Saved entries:
^^^^^^^^

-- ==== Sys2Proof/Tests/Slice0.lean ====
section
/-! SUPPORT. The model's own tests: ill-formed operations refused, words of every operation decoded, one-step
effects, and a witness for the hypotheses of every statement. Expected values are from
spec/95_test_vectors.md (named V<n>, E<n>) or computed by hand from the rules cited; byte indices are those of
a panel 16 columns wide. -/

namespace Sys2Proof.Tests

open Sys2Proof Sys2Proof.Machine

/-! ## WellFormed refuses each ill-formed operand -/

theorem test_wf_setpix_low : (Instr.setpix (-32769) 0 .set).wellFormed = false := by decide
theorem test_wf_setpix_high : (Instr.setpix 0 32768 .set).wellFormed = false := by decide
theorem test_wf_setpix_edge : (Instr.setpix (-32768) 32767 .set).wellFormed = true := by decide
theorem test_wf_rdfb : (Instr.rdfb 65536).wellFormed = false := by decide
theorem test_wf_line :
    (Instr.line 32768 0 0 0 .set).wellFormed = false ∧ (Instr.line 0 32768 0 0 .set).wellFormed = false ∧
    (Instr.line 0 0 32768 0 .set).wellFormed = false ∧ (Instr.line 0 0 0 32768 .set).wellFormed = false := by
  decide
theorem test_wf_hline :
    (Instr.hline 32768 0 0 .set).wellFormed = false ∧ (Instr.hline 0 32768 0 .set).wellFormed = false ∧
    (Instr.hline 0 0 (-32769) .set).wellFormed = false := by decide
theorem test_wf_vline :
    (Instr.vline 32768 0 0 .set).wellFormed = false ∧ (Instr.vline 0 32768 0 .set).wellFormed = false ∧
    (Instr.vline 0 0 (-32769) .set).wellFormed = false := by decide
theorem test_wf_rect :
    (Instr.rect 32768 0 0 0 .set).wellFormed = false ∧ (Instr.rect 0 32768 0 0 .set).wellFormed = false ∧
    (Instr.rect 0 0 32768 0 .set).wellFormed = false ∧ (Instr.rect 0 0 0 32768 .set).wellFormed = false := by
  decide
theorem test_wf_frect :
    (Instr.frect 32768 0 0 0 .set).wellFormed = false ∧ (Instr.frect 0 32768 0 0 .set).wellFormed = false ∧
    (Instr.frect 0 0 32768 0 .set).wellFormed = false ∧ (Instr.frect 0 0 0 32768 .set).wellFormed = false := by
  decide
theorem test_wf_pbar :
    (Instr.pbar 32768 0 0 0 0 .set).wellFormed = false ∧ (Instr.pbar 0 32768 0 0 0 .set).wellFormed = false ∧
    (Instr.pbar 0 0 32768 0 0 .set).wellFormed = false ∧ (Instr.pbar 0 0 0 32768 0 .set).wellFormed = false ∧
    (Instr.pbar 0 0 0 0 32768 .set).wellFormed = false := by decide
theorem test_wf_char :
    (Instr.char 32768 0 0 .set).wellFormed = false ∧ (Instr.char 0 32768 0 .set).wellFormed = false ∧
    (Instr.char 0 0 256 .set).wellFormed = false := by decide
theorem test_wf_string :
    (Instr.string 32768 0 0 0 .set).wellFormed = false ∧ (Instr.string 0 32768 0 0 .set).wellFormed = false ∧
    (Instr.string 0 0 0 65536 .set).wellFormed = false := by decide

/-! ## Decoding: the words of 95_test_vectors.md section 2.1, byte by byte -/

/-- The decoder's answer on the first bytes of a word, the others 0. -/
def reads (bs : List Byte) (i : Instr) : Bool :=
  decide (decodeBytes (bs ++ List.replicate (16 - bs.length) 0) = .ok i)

^^^^^^^^

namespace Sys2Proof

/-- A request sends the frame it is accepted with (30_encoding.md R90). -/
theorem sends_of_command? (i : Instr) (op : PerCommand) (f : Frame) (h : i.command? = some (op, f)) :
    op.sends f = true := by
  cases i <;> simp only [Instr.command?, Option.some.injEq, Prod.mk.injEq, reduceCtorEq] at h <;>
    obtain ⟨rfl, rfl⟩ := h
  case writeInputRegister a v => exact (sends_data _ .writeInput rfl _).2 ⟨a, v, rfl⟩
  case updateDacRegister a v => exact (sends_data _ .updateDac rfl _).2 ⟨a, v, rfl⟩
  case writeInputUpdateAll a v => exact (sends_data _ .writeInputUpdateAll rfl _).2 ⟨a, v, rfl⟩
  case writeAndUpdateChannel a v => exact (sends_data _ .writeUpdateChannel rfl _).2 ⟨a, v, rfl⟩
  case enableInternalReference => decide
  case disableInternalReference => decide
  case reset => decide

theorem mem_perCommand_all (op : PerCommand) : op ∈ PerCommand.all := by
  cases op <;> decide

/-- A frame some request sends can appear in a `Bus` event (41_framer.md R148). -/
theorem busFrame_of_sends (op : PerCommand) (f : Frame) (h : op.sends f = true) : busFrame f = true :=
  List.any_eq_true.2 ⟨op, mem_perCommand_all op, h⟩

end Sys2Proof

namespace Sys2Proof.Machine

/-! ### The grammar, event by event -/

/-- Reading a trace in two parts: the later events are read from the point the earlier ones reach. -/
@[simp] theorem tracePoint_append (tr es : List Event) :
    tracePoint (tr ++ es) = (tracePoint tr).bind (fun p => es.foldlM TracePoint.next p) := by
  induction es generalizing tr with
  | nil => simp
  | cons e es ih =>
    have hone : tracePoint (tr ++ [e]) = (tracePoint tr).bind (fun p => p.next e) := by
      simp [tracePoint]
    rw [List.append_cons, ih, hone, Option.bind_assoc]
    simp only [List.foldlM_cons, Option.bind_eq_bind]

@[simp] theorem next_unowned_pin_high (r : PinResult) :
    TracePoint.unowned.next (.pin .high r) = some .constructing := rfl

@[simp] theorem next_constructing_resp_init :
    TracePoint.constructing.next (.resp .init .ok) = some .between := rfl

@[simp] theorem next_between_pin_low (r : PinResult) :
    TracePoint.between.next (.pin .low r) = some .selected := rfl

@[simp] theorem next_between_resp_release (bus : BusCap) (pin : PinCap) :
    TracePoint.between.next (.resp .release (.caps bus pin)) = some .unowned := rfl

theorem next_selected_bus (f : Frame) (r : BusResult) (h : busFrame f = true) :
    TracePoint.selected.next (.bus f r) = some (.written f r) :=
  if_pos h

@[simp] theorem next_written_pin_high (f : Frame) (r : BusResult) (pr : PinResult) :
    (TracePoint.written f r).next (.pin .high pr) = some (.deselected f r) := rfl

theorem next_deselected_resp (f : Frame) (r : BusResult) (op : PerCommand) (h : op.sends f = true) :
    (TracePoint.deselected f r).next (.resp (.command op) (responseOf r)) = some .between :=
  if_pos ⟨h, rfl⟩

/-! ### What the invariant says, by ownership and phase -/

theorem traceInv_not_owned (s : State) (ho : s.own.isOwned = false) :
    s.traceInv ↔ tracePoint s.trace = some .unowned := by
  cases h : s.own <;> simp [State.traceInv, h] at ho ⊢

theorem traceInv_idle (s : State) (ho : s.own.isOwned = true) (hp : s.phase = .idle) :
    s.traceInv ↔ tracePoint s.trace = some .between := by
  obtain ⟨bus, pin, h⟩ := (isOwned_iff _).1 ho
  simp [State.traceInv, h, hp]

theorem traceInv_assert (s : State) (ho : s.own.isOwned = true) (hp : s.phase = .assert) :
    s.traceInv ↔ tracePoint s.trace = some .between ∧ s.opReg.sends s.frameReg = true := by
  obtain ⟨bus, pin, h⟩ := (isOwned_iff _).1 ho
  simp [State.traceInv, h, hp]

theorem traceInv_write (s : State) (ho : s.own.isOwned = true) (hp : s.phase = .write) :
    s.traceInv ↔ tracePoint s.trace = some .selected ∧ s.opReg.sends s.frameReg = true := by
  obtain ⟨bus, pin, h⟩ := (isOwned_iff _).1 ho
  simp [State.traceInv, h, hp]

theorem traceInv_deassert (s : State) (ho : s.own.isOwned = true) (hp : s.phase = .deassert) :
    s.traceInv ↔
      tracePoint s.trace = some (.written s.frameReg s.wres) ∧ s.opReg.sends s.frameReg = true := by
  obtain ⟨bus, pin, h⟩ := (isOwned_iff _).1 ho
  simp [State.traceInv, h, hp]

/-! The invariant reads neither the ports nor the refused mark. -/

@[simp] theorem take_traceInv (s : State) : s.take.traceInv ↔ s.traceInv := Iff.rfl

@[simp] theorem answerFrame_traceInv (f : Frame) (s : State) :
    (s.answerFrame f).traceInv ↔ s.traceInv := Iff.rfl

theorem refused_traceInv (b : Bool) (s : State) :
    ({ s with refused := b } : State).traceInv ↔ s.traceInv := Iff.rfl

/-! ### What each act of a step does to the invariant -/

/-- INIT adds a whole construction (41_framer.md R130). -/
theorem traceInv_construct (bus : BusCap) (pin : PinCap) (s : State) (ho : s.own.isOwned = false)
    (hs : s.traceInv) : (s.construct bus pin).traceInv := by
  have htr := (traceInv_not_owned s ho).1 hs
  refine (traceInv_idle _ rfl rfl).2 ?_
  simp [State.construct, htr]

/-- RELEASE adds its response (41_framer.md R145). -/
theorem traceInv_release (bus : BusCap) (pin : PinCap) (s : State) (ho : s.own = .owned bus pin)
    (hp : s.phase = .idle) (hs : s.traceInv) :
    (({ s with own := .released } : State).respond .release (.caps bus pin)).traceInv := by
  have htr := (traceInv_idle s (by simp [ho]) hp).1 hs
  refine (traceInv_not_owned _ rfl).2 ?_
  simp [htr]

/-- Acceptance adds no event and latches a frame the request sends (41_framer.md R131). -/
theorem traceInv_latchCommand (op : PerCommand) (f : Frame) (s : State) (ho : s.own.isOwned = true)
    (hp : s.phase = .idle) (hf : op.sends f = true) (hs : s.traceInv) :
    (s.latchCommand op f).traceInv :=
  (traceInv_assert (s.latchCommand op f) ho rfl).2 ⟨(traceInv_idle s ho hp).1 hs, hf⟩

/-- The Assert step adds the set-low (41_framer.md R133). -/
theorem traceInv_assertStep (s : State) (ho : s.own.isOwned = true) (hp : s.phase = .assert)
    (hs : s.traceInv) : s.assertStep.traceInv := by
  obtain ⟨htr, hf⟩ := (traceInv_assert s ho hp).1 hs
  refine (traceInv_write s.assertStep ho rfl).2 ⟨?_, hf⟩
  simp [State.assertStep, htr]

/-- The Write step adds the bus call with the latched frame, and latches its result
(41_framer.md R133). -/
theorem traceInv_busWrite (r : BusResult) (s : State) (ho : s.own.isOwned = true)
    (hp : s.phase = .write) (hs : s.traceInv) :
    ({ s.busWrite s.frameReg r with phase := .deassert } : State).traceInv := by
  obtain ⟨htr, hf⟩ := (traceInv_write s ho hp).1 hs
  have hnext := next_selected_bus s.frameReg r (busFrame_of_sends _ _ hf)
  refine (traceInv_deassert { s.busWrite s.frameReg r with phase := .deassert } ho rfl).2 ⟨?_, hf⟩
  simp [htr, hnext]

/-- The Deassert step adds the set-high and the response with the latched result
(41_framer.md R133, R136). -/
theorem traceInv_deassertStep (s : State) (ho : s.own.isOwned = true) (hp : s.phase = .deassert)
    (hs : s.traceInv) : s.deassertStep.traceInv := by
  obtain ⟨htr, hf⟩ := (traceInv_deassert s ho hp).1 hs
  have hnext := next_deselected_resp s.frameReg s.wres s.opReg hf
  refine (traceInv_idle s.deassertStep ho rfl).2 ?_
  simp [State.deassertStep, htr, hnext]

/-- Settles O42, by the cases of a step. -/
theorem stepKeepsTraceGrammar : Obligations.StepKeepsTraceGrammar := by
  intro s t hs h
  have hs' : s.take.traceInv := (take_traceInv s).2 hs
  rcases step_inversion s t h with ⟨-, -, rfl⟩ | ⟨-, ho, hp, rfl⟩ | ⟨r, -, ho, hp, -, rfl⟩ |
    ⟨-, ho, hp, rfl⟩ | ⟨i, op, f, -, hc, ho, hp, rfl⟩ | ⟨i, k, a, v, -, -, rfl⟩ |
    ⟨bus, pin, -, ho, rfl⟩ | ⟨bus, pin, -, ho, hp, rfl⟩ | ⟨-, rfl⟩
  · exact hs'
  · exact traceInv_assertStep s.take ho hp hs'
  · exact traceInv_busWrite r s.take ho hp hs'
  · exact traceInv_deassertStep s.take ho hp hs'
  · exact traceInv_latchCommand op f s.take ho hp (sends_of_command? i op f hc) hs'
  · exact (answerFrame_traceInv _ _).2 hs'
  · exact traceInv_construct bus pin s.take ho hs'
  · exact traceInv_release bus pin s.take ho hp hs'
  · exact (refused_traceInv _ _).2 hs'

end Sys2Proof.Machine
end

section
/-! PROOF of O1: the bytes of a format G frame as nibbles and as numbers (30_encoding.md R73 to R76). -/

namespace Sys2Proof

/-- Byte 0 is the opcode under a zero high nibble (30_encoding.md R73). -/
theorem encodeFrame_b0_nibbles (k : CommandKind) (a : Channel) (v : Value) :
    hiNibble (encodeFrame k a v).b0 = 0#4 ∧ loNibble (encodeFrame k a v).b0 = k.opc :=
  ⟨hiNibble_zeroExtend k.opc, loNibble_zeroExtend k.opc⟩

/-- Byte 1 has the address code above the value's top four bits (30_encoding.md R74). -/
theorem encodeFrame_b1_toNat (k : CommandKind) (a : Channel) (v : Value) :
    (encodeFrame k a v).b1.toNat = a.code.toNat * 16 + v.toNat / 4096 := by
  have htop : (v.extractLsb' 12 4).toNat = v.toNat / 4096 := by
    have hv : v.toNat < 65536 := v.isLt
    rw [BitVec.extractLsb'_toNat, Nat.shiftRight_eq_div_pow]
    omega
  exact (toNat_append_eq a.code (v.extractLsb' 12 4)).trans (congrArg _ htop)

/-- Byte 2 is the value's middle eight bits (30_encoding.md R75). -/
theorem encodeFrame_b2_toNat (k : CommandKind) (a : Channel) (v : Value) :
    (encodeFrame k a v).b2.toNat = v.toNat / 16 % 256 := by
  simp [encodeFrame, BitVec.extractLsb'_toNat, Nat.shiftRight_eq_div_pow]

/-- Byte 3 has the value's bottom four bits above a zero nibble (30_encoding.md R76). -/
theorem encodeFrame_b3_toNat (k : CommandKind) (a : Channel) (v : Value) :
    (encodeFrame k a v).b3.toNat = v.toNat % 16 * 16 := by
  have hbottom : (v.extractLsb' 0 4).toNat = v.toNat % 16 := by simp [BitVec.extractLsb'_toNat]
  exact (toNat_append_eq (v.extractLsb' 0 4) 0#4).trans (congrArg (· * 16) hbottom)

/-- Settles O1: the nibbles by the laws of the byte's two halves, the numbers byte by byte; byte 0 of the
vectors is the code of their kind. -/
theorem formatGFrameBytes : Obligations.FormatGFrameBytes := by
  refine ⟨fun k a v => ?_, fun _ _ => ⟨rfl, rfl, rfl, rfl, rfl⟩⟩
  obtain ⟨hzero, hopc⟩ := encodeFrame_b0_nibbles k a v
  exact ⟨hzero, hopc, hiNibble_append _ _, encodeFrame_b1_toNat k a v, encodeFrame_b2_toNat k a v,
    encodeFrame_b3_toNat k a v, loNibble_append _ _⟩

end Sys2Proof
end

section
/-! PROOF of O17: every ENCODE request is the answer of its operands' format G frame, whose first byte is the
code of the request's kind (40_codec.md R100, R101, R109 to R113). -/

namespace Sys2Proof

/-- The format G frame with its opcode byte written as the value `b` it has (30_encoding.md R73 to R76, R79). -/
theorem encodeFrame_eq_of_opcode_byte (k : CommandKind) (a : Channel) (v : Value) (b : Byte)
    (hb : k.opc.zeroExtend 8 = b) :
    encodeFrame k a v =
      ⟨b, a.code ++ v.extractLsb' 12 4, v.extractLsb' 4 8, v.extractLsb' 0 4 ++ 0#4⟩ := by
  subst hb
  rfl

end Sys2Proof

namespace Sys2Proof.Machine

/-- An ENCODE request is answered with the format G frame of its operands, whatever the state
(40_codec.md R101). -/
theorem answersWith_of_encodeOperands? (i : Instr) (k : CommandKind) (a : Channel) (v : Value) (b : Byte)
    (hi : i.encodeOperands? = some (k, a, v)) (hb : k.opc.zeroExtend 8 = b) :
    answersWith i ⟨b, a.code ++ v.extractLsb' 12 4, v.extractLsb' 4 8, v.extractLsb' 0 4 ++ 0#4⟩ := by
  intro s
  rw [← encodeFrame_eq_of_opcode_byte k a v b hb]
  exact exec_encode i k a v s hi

^^^^^^^^

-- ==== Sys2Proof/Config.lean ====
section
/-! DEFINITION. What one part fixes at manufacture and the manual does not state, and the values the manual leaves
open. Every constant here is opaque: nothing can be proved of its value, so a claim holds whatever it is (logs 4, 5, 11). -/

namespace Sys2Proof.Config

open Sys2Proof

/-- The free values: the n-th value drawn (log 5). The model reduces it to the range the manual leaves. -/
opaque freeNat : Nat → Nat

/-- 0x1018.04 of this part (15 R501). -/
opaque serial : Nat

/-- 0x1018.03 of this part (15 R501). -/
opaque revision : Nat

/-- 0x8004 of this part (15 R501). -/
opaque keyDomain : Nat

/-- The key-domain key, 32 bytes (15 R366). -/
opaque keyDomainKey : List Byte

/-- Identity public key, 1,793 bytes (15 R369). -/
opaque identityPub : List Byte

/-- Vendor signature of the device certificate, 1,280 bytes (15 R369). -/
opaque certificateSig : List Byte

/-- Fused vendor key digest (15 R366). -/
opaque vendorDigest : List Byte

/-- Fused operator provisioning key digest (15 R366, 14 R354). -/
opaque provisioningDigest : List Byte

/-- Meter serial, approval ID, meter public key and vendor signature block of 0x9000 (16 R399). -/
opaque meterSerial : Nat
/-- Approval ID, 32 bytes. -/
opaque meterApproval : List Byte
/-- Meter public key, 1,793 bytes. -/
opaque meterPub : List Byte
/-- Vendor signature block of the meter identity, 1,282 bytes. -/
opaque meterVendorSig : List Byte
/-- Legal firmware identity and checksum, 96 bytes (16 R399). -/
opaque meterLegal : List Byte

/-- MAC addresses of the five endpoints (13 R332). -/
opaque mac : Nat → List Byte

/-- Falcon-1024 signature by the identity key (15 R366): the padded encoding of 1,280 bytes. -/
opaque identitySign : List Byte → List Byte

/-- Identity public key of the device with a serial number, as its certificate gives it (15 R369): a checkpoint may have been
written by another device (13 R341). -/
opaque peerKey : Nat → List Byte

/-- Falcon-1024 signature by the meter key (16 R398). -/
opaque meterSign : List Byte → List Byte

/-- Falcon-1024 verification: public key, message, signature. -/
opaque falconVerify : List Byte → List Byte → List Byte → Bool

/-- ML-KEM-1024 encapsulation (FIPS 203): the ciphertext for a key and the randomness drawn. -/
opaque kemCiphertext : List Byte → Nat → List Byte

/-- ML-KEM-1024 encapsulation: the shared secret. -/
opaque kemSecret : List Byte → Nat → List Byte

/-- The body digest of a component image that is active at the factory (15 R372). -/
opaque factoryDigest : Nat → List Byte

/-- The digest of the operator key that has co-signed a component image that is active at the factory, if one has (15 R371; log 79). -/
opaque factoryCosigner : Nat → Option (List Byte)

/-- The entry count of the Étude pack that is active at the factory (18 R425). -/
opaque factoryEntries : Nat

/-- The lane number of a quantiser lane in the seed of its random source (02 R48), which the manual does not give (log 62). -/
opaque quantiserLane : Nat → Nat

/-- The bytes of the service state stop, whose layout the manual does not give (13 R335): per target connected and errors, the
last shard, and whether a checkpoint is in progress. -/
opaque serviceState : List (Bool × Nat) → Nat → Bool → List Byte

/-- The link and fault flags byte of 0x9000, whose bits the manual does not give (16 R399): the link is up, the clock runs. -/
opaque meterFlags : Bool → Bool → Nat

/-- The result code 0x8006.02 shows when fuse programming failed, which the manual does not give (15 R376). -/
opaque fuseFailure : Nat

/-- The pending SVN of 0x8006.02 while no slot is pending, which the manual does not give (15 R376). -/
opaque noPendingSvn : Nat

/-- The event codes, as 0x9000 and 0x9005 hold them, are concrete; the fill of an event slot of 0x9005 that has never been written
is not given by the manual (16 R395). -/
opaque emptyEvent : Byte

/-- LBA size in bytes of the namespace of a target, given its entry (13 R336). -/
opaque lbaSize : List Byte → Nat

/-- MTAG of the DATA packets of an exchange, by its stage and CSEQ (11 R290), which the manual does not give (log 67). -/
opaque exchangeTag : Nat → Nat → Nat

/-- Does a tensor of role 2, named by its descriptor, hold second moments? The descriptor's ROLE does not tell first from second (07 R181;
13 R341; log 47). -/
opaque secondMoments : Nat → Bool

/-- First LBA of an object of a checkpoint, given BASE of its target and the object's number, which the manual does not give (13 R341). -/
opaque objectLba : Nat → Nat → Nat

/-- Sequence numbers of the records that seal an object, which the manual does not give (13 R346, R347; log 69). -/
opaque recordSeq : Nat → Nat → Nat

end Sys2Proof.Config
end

^^^^^^^^

> PROMPT:
Copy range, inclusive: the line holding "have hnext := next_deselected_resp" to the line holding "theorem encodeFrame_b2_toNat (k". Reproduce exactly those lines of the records above and no others.

> PROBLEM SOLUTION:
  have hnext := next_deselected_resp s.frameReg s.wres s.opReg hf
  refine (traceInv_idle s.deassertStep ho rfl).2 ?_
  simp [State.deassertStep, htr, hnext]

/-- Settles O42, by the cases of a step. -/
theorem stepKeepsTraceGrammar : Obligations.StepKeepsTraceGrammar := by
  intro s t hs h
  have hs' : s.take.traceInv := (take_traceInv s).2 hs
  rcases step_inversion s t h with ⟨-, -, rfl⟩ | ⟨-, ho, hp, rfl⟩ | ⟨r, -, ho, hp, -, rfl⟩ |
    ⟨-, ho, hp, rfl⟩ | ⟨i, op, f, -, hc, ho, hp, rfl⟩ | ⟨i, k, a, v, -, -, rfl⟩ |
    ⟨bus, pin, -, ho, rfl⟩ | ⟨bus, pin, -, ho, hp, rfl⟩ | ⟨-, rfl⟩
  · exact hs'
  · exact traceInv_assertStep s.take ho hp hs'
  · exact traceInv_busWrite r s.take ho hp hs'
  · exact traceInv_deassertStep s.take ho hp hs'
  · exact traceInv_latchCommand op f s.take ho hp (sends_of_command? i op f hc) hs'
  · exact (answerFrame_traceInv _ _).2 hs'
  · exact traceInv_construct bus pin s.take ho hs'
  · exact traceInv_release bus pin s.take ho hp hs'
  · exact (refused_traceInv _ _).2 hs'

end Sys2Proof.Machine
end

section
/-! PROOF of O1: the bytes of a format G frame as nibbles and as numbers (30_encoding.md R73 to R76). -/

namespace Sys2Proof

/-- Byte 0 is the opcode under a zero high nibble (30_encoding.md R73). -/
theorem encodeFrame_b0_nibbles (k : CommandKind) (a : Channel) (v : Value) :
    hiNibble (encodeFrame k a v).b0 = 0#4 ∧ loNibble (encodeFrame k a v).b0 = k.opc :=
  ⟨hiNibble_zeroExtend k.opc, loNibble_zeroExtend k.opc⟩

/-- Byte 1 has the address code above the value's top four bits (30_encoding.md R74). -/
theorem encodeFrame_b1_toNat (k : CommandKind) (a : Channel) (v : Value) :
    (encodeFrame k a v).b1.toNat = a.code.toNat * 16 + v.toNat / 4096 := by
  have htop : (v.extractLsb' 12 4).toNat = v.toNat / 4096 := by
    have hv : v.toNat < 65536 := v.isLt
    rw [BitVec.extractLsb'_toNat, Nat.shiftRight_eq_div_pow]
    omega
  exact (toNat_append_eq a.code (v.extractLsb' 12 4)).trans (congrArg _ htop)

/-- Byte 2 is the value's middle eight bits (30_encoding.md R75). -/
theorem encodeFrame_b2_toNat (k : CommandKind) (a : Channel) (v : Value) :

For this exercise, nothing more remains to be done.